What does jazz mean? What does free-jazz mean? Does it have any meaning at all? Is the classification of music just a way to further colonize it? These questions are all essential to “As Serious as Your Life” a book about the free jazz revolution by Val Wilmer.

“As Serious as Your Life” is a powerful Black statement. The book chronicles Black music and the free jazz movement from the 1950s to the late 1970s. Is not just an anthology, it highlights the stories of each artist and animates the music that was so refreshing at the time. It also serves as an ode to Black experimentation and the radicalism that came with it. It is a beautiful summation of a unique time in American culture where the Black experimentalist could be a mainstream figure

The book moves in approximately chronological order through the free jazz scene in the 60s and 70s. Although it does focus on telling the stories of individuals the broader focus of the text is on the story of movement and linking artists together like puzzle pieces. The book talks about the emotions and the creativity present in the scene with an immense amount of spiritual respect. All of the familiar jazz characters you might expect pop up and are discussed at length: A particularly beautiful chapter centers around Sun Ra and his pursuit of the infinite.

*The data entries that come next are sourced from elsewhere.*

-- ==== Sys2Proof/Machine/Rails.lean ====
section
/-! DEFINITION. Rail enables and power-good inputs, and the reset pin of the always-on island (R523, R527 to R529). -/

namespace Sys2Proof.Machine

/-- Dies that a rail group feeds (R526): 0 MAIN, 1 SD, 2 HBM. -/
def railDies (group : Nat) : List Nat := if group = 0 then [0, 1, 2] else if group = 1 then [0, 1] else [2]

/-- DIE_POWER for each die of a group, with what follows from it (R527, R529). -/
def railRecords (group action : Nat) : Prog := .each (railDies group) (fun d => errRecOpen 3 0x32 3 action 0 d)

def Power.enable (p : Power) (group : Nat) : Bool := if group = 0 then p.enMain else if group = 1 then p.enSd else p.enHbm
def Power.good (p : Power) (group : Nat) : Bool := if group = 0 then p.pgMain else if group = 1 then p.pgSd else p.pgHbm
def Power.setGood (p : Power) (group : Nat) (v : Bool) : Power :=
  if group = 0 then { p with pgMain := v } else if group = 1 then { p with pgSd := v } else { p with pgHbm := v }
def Power.setEnable (p : Power) (group : Nat) : Power :=
  if group = 0 then { p with enMain := true } else if group = 1 then { p with enSd := true } else { p with enHbm := true }
def Power.off (p : Power) : Power := { p with enMain := false, enSd := false, enHbm := false }

/-- VOUT_MODE is read once after RAIL_PG_MAIN rises; whether it is in linear format, the regulator decides (R530). -/
def voutMode : Prog :=
  .draw fun r => .read fun s => .when (s.larkUp && s.power.enMain)
    (.all [.power (fun p => { p with avsOff := r % 2 == 1 }), .when (r % 2 == 1) (errRecOpen 3 0x63 3 0 0 2)])

/-- A group's PG rises: the next group is enabled 1 ms later; after the last one the boot goes on (R527). -/
def railRise (group : Nat) : Prog :=
  .all [.power (fun p => p.setGood group true), .when (group == 0) voutMode,
    .read fun s => .when (s.larkUp && s.power.booting && s.power.enable group)
      (if group < 2 then .power (fun p => p.setEnable (group + 1)) else bootFinish)]

def execRailPgRise (group : BitVec 2) (s : State) : Host.Outcome State Fault Refusal :=
  finish (.when (decide (group.toNat < 3)) (railRise group.toNat)) s

/-- A PG input does not rise within 20 ms: a failed attempt (R527). -/
def railFailed (group : Nat) : Prog :=
  .read fun s => .when (s.larkUp && s.power.booting && s.power.enable group && !s.power.good group)
    (.all [.power (fun p => { p.off with attempts := p.attempts + 1, retryWait := decide (p.attempts < 2) }), .count Obj.railFails,
      railRecords group 6])

def execRailPgTimeout (group : BitVec 2) (s : State) : Host.Outcome State Fault Refusal :=
  finish (.when (decide (group.toNat < 3)) (railFailed group.toNat)) s

/-- 1 s after a failed attempt the sequence starts again from step 4 (R527). -/
def execRailRetryTimer (s : State) : Host.Outcome State Fault Refusal :=
  finish (.read fun t => .when (t.larkUp && t.power.retryWait) (.power (fun p => { p with retryWait := false, enMain := true, avsAddr := t.key Obj.avsAddr }))) s

/-- After three failed attempts every enable stays low (R527). -/
def execRailAttemptLimit (s : State) : Host.Outcome State Fault Refusal :=
  finish (.read fun t => .when (t.larkUp && decide (3 ≤ t.power.attempts)) (.power (fun p => { p.off with railsDown := true }))) s

/-- A group's power fails while it is enabled: DIE_POWER for each die, and a cold reset (R529). -/
def railLost (group : Nat) : Prog := .all [railRecords group 8, orderColdDrawn]

/-- A PG input falls (R529): no effect while its enable is low or THERMTRIP_N is driven. -/
def railFall (group : Nat) : Prog :=
  .read fun s =>
    .all [.power (fun p => p.setGood group false),
      .when (s.larkUp && s.power.good group && s.power.enable group && !s.power.tripped) (railLost group)]

def execRailPgFall (group : BitVec 2) (s : State) : Host.Outcome State Fault Refusal :=
  finish (.when (decide (group.toNat < 3)) (railFall group.toNat)) s

/-- AON_RST_N falls: a cold reset at once, every enable low, nothing copied to the journal (R529). -/
def execAonRstNFall (s : State) : Host.Outcome State Fault Refusal :=
  finish (.read fun t => .when (!t.power.aonReset)
    (.all [coldDown t.host.bif0 t.host.bif1, .power (fun p => { p with aonReset := true })])) s

/-- AON_RST_N rises: the cold reset goes on with its boot, with the straps as they then are (R523, R524; log entry 45). -/
def aonRise : Prog :=
  .read fun s => .when s.power.aonReset
    (.draw fun r => .all [.power (fun p => { p with aonReset := false }), .host (fun h => { h with bif0 := r.testBit 0, bif1 := r.testBit 1 }),
      .when (!s.power.refLost) (.all [bootFirst (r.testBit 2) (r.testBit 3), enableMain])])

def execAonRstNRise (s : State) : Host.Outcome State Fault Refusal := finish aonRise s

end Sys2Proof.Machine
end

It’s not so much that this book teaches us anything new, but it blends the strands and loose ends of our musicians’ lives together perfectly. A common love of music connects the stories of each character. For some musicians, like Sun Ra, music was a force of life on Earth. For others, like John Coltrane, it was the only way to access a higher power. The different motivations behind the music make it all the more incredible that these artists came together to create such a compact scene and vision.

Over and over in story after story, we get to see the dedication that these artists put into their craft. Sometimes jazz is depicted as so free-flowing and creative that the immense amount of practice and sweat that the musicians put in can be forgotten. Often in “As Serious as Your Life” we hear artists talk about the hours and hours they put into composing or practicing. It helps demystify the experimentation of free-jazz and helped me as a reader feel the meticulous effort that went into the curation of this book.

“As Serious as Your Life” is also a book about dealing with failure. I can’t think of a single story in the book that isn’t filled with failure. It explored the lives of artists like Cecil Taylor who were not respected until almost decades into their career, who managed to get by purely through self-belief and understanding that their experimentation was what made them unique.

“As Serious as Your Life” is a spiritual read. If you don’t know much about free jazz or have always found the genre a bit jarring, this book gives you an introduction that will force you to appreciate its beauty.